Горемыжный доел дыню, и мы пошли в дом, где он долго вертел в руках мои документы, рассматривал их и так и сяк, чуть ли не пробовал на зуб, прежде чем проделать необходимые формальности и проставить печати. Я уплатил взносы.
— Надолго к нам? — Этот вопрос за последнее время я слышал уже столько раз, что он мне изрядно поднадоел.

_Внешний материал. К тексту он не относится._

end Sys2Proof.Machine
end

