/-- R406, R411: what follows when a hardware message has been transmitted in frame `f`. -/
def State.ploamSent (s : State) (n f : Nat) (w : Waiting) : State :=
  let s1 := if w.cmd then s.wr F.LOOM_ONU_CMD_STATUS.BUSY n 0 else s
  let r := 256 * n + w.onu
  match w.kind with
  | .deactivate => if w.times = 1 ∧ s1.onuState r = 5 then s1.freeOnu r else s1
  | .assign _ =>
    if s1.onuState r ≠ 1 then s1
    else
      let t := s1.tree n
      let e : Int := frameNs (f + 2) + (s1.onu r).rtdEst / 16
      let m : Int := 1000 * s1.timing n F.LOOM_TREE_TIMING.RANGE_MARGIN
      let g : Grant := ⟨f + 2, w.onu, [(r, 0)], s1.dba n F.LOOM_DBA_CFG.FULL_PROF, 0, 0, 2, false⟩
      ((s1.setOnuState r 2).setTree n { t with
        special := t.special ++ [g], quiets := t.quiets ++ [((e - m).toNat, (e + m + 2000).toNat)] }).actCnt n 7
  | _ => s1

/-- What a list keeps after the messages of `sent` have gone once. -/
def afterSend (waiting sent : List Waiting) : List Waiting :=
  waiting.filterMap (fun w =>
    if sent.contains w then (if w.times ≤ 1 then none else some { w with times := w.times - 1, cmd := false }) else some w)

/-- R446: switches of key index whose frame has come. -/
def State.keySwitches (s : State) (n f : Nat) : State :=
  let t := s.tree n
  let s1 := match t.switch with
    | some (i, q) => if q ≤ f then s.setTree n { t with active := i, switch := none } else s
    | none => s
  (List.range 256).foldl (fun s i =>
    let x := s.onu (256 * n + i)
    match x.switch with
    | some (k, q) => if q ≤ f then s.setOnu (256 * n + i) { x with active := k, switch := none } else s
    | none => s) s1

/-- R41, R416, R429, R430: what a map computed ahead leaves when it is sent in frame `f`: bursts given, and allocations deferred. -/
def State.commitMarks (s : State) (n f : Nat) (m : BwMap) : State :=
  let s1 := (s.allocsOf n).foldl (fun s a =>
    let x := s.alloc a
    let given := m.grants.any (fun g => g.allocs.any (fun e => e.1 == a))
    let left := match m.deferred.find? (fun e => e.1 == a) with | some e => e.2 | none => 0
    s.setAlloc a { x with
      lastFrame := if given then f else x.lastFrame, deferred := if f < (s.tree n).cycleStart then 0 else left }) s
  let s2 := (m.grants.filter (fun g => g.kind == 1)).foldl (fun s g =>
    s.setOnu (256 * n + g.onu) { s.onu (256 * n + g.onu) with pollFrame := f }) s1
  s2.grantCnt n 10 m.deferred.length

/-- R432: the grants of a map are committed with its BWmap. -/
def State.commitMap (s : State) (n : Nat) (gs : List Grant) : State :=
  gs.foldl (fun s g =>
    let s1 := g.allocs.foldl (fun s e =>
      let x := s.alloc e.1
      s.setAlloc e.1 { x with
        granted := x.granted + e.2, demand := x.demand - e.2, committed := x.committed ++ [(g.frame, e.2)] }) s
    let s2 := s1.grantCnt n 1 (max 1 g.allocs.length)
    if g.kind = 0 ∧ (s.dba n F.LOOM_DBA_CFG.SHORT_EN == 1) ∧ g.profile = s.dba n F.LOOM_DBA_CFG.SHORT_PROF then s2.grantCnt n 6 else s2) s

/-- R404: the profile whose broadcast is due in frame `f`. -/
def State.bpDue (s : State) (n f : Nat) : Option Nat :=
  let t := s.tree n
  if f < t.bpFrame + s.timing n F.LOOM_TREE_TIMING.BP_PERIOD then none
  else ((List.range 4).map (fun j => (t.bpNext + j) % 4)).find? (fun p => s.on F.LOOM_PROFILE.VALID (4 * n + p))

/-- R418: messages go out one after another. -/
def State.sendAllPloam (s : State) (n : Nat) (ws : List Waiting) : State × List Ploam :=
  ws.foldl (fun (acc : State × List Ploam) w =>
    let r := acc.1.sendPloam n w
    (r.1, acc.2 ++ [r.2])) (s, [])

/-- R404: profile `p` has been broadcast in frame `f`. -/
def State.profileSent (s : State) (n f p : Nat) : State :=
  let t := s.tree n
  s.setTree n { t with bpFrame := f, bpNext := (p + 1) % 4, bpSent := t.bpSent.set p (t.bpSent.getD p 0 + 1) }

/-- R393, R400: the FRC value at which tree `n` starts its next frame: 125 µs after the last, the first one at a multiple of 125 µs. -/
def State.nextFrameAt (s : State) (n : Nat) : Nat :=
  match (s.tree n).frameAt with
  | some a => a + ns 125000
  | none => (s.now + ns 125000 - 1) / ns 125000 * ns 125000

/-- R394, R395, R400, R446: frame `f` starts at `at_`: TIM_PON_SFC, LOOM_TREE_TIMING as it stands, the link with the first frame, and key
switches due. -/
def State.frameTurn (s : State) (n f at_ : Nat) : State :=
  let s1 := ((s.advanceTo at_).wr F.TIM_PON_SFC.FRC n (at_ / 65536)).wr F.TIM_PON_SFC.SFC n f
  let s2 := s1.setTree n { s1.tree n with timing := some (s1.reg .LOOM_TREE_TIMING n).toNat }
  (if (s.tree n).frameAt = none then s2.treeLink n true else s2).keySwitches n f

/-- R432: the BWmap that frame `f` of tree `n` carries. -/
def State.frameMap (s : State) (n f : Nat) : List Grant :=
  (((s.tree n).maps.filter (fun m => m.frame == f)).flatMap (·.grants)) ++ (s.tree n).special.filter (fun g => g.frame == f)

/-- R454: the interval in which a granted burst may light the fibre, in ns from E0 of frame 0, and its ONU. -/
def State.litBy (s : State) (n : Nat) (g : Grant) : Nat × Nat × Nat :=
  let base := frameNs g.frame + s.teqd n / 16
  let tol := s.dba n F.LOOM_DBA_CFG.ARR_TOL
  let at_ (b : Nat) : Nat := if s.usKbps n = 0 then 0 else b * 8000000 / s.usKbps n
  (base + at_ g.start - tol,
    base + at_ (g.start + g.len) + 1 + tol + s.rd F.LOOM_OPT_CFG.RESET_DELAY n + s.rd F.LOOM_OPT_CFG.RESET_WIDTH n, g.onu)

/-- R409, R412, R432: the bursts of frame `f` are now expected, and its windows open. -/
def State.frameCommit (s : State) (n f at_ : Nat) : State :=
  let t := s.tree n
  let mine := t.special.filter (fun g => g.frame == f)
  let map := s.frameMap n f
  let s1 := ((s.setTree n { t with
    sfc := f, frameAt := some at_, maps := t.maps.filter (fun m => decide (f < m.frame))
    special := t.special.filter (fun g => decide (f < g.frame))
    expected := t.expected ++ map.filter (fun g => decide (g.kind < 2))
    snOpen := if mine.any (fun g => g.kind == 3) then some f
      else t.snOpen.filter (fun g => decide (frameNs f < frameNs g + 209000 + s.teqd n / 16))
    quiets := t.quiets.filter (fun q => decide (frameNs f ≤ q.2 + 1000000))
    granted := (t.granted.filter (fun g => decide (frameNs f ≤ g.2.1 + 1000000))) ++ (map.filter (fun g => decide (g.kind < 2))).map (s.litBy n)
    }).grantCnt n 0).commitMap n map
  let s2 := (t.maps.filter (fun m => m.frame == f)).foldl (fun s m => s.commitMarks n f m) s1
  (mine.filter (fun g => g.kind == 2)).foldl (fun s g =>
    s.setOnu (256 * n + g.onu) { s.onu (256 * n + g.onu) with window := true }) s2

Все словно бы задались целью поскорее сплавить меня отсюда. Чего они боятся? Что я разворошу их муравейник?
— Навсегда! — в сердцах отозвался я, с удовольствием наблюдая, как изменился в лице поселковый староста. У него даже как-то по-смешному отвисла нижняя челюсть, которую он не торопился захлопнуть. — Видите ли, — сжалился я над ним, — меня интересует загадочная смерть моего деда. Согласитесь, что в его гибели есть много неясного. Остались кое-какие вопросы, которые я желал бы прояснить. Вы поможете мне в этом?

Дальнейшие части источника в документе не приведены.